Updated 25 May 2023 at 15:25 IST
Astronomers spot possible black hole with stars moving 'like bees swarming around hive'
A cosmic region that appears to be a rare intermediate-mass black hole has caught the eye of astronomers from 6,000 light-years away.
A rare cosmic region that appears to be a midsize black hole has caught the eye of astronomers from 6,000 light-years away. Eduardo Vitral, an astrophysicist at the Space Telescope Science Institute in Maryland, along with his team, spotted a miniscule region containing the mass of 800 suns and causing disruption among stars located nearby.
The observations of the team have pointed to one thing- the potential existence of a rare intermediate-mass black hole that is located near the Scorpius constellation. "It's too tiny for us to be able to explain other than it being a single black hole.
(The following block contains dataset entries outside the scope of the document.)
-- ==== Sys2Proof/Machine/Scrub.lean ====
section
/-! DEFINITION.  The configuration scrubber and safe black (R65 to R67), and the scrubbers and checks of the surface and
    fence tables (R125, R136, R138, R153). -/

namespace Sys2Proof.Machine

/-- R64: a field with a parity bit.
    Log 26 (DESIGN CHOICE, unsafe). -/
def Fld.guarded (f : Fld) : Bool :=
  match f.acc with
  | .rw => true | .rws => true | .rwp => true | .rwk => true | .w1 => true
  | _ => false

/-- R64: the bank holds a configuration register at the offset; the FENCE block has its own protection. -/
def Dev.parityHere (d : Dev) (b : Bank) (off : Nat) : Bool :=
  match findReg off with
  | some (r, k) =>
    let has := fun (p : Fld → Bool) => r.flds.any (fun f => f.guarded && p f && (f.part r k).isSome)
    (match b with
      | .unbanked => has (fun f => !f.banked) && off / 65536 != 14
      | .armed => has Fld.banked && (match blkOf off with
        | some x => (snapOf x d.armed).isSome
        | none => false)
      | _ => has Fld.banked)
  | none => false

/-- R63, R66: SYS_LOCKDOWN is kept in two copies, one of which restores the other. -/
def twoCopies (off : Nat) : Bool := off == F.SYS_LOCKDOWN_UNLOCK_DISABLE.off

/-- R66: the pipe a block of the active bank belongs to. -/
def Dev.parityPipe (d : Dev) (off : Nat) : Option Nat :=
  match blkOf off with
  | some b => blkPipe d.acV b
  | none => none

/-- R67: pipe `p` enters safe black from the first line that starts after detection.
    Log 26 (DESIGN CHOICE, unsafe). -/
def Dev.enterSafeBlack (d : Dev) (p : Nat) : Dev :=
  if d.safeBlack p then d
  else
    let d1 := (d.orBits F.SYS_PARITY_STATUS_SAFE_BLACK (2 ^ p)).faultSum F.SYS_FAULT_SUMMARY_SAFE_BLACK
    let n := (d1.putPst p { d1.pst p with reloaded := false, reloadFail := false }).nextLine p
    (n.2.mark p .safeBlack (layersOf d1.acV p) (·.blackOn n.1)).logE 4 1 2 p

/-- R65, R66: a new mismatch is found: it is reported, and its outcome follows.
    Log 26 (DESIGN CHOICE, unsafe). -/
def Dev.parityAct (m : Mismatch) (d : Dev) : Dev :=
  let d1 := d.parityReport m
  let stays := { d1 with mismatches := m :: d1.mismatches }
  match m.bank with
  | .armed => d1.armedParity m.off
  | .unbanked => if twoCopies m.off then d1 else stays
  | .proof => stays
  | .active =>
    match stays.parityPipe m.off with
    | some p => stays.enterSafeBlack p
    | none => stays

/-- R64, R65: a mismatch that may arise at the word, and has not been found there. -/
def Dev.parityNew (d : Dev) (m : Mismatch) : Bool := d.parityHere m.bank m.off && !d.mismatches.contains m

/-- R65, R66: what a pass finds, or a mismatch that arises behind it and waits for the next check.
    Log 26 (DESIGN CHOICE, unsafe). -/
def Dev.parityFound (h : ScrubHit) (d : Dev) : Dev :=
  let m : Mismatch := ⟨h.bank, h.off.toNat / 4 * 4⟩
  if !d.parityNew m then d
  else if h.latent then (if d.latent.contains m then d else { d with latent := d.latent ++ [m] })
  else d.parityAct m

/-- CONFIG_SCRUB_PASS (R65): a pass ends and reports what waited for it and what it found.
    Log 26 (DESIGN CHOICE, unsafe). -/
def configScrubPass (found : List ScrubHit) (d : Dev) : Dev :=
  (Dev.each Dev.parityFound found
    (Dev.each (fun m d => if d.parityNew m then d.parityAct m else d) d.latent d)).inc F.SYS_SCRUB_COUNT_PASSES

/-- CONFIG_SCRUB_PASS. -/
def execConfigScrubPass (found : List ScrubHit) (s : State) : Host.Outcome State Fault Refusal :=
  s.run (configScrubPass found)

/-- SAFE_BLACK_RELOAD (R67): Hearth firmware has rewritten the active bank of pipe `p` with the values that last became
    active; a running pipe shows them from its next swap point, a stopped one at once.
    Log 26 (DESIGN CHOICE, unsafe). -/
def safeBlackReload (p : Nat) (d : Dev) : Dev :=
  if !d.safeBlack p || (d.pst p).reloadFail || d.hearth.stopped then d
  else
    let keep := fun (m : Mismatch) => !(m.bank == Bank.active && d.parityPipe m.off == some p)
    let d1 : Dev := { d with mismatches := d.mismatches.filter keep }
    if d1.running p then d1.putPst p { d1.pst p with reloaded := true } else d1.safeBlackOff p

/-- SAFE_BLACK_RELOAD. -/
def execSafeBlackReload (pipe : Fin 4) (s : State) : Host.Outcome State Fault Refusal :=
  s.run (safeBlackReload pipe.val)

/-- RELOAD_FAIL (R67): no reload came in time; the pipe stays in safe black until a commit swaps.
    Log 26 (DESIGN CHOICE, unsafe). -/
def reloadFail (p : Nat) (d : Dev) : Dev :=
  if !d.safeBlack p || (d.pst p).reloaded || (d.pst p).reloadFail then d
  else ((d.putPst p { d.pst p with reloadFail := true }).up F.SYS_PARITY_STATUS_RELOAD_FAIL).logE 4 1 2 (p + 256)

/-- RELOAD_FAIL. -/
def execReloadFail (pipe : Fin 4) (s : State) : Host.Outcome State Fault Refusal := s.run (reloadFail pipe.val)

/-- DESC_SCRUB (R125). -/
def execDescScrub (hits : List Upset) (s : State) : Host.Outcome State Fault Refusal :=
  s.run (Dev.each descUpset hits)

/-- SEAL_CHECK_END (R136). -/
def execSealCheckEnd (s : State) : Host.Outcome State Fault Refusal := s.run sealCheckEnd

/-- SURFACE_RETIRE_DRAIN (R138). -/
def execSurfaceRetireDrain (sid : BitVec 14) (s : State) : Host.Outcome State Fault Refusal :=
  s.run (surfaceRetireDrain sid.toNat)

/-- FENCE_SCRUB (R153). -/
def execFenceScrub (hits : List Upset) (s : State) : Host.Outcome State Fault Refusal :=
  s.run (Dev.each fenceUpset hits)

end Sys2Proof.Machine
end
Alternatively, there might be a stellar mechanism we simply don't know about, at least within current physics," said Vitral, who is also the lead author of a study centred around the recent finding.
So far, most of the black holes discovered by astronomers come in two sizes, either as small as 10 to 100 times the sun's mass, or the ginormous ones that are millions, if not billions times heavier than the sun. Locating a medium-sized black hole has been a rare occurence, therefore, perplexing scientists.
How astronomers made the discovery
However, Vitral's team believes that it has been able to find the "gravitational pothole," thanks to a comprehensive analysis of more than a decade worth of Hubble Space Telescope data on the Messier 4 (or M4) star cluster, according to Space.com. The black hole, like all others, is not directly visible.
To view it, the team used data from the European Space Agency's star-mapping Gaia spacecraft to observe the motion of stars at M4's center, which appeared "like bees swarming around a hive". "If the object isn't a single intermediate-mass black hole, it would require an estimated 40 smaller black holes crammed into a space only one-tenth of a light-year across to produce the observed stellar motions. The consequences are that they would merge and/or be ejected in a game of interstellar pinball," Vitral's team said in a statement.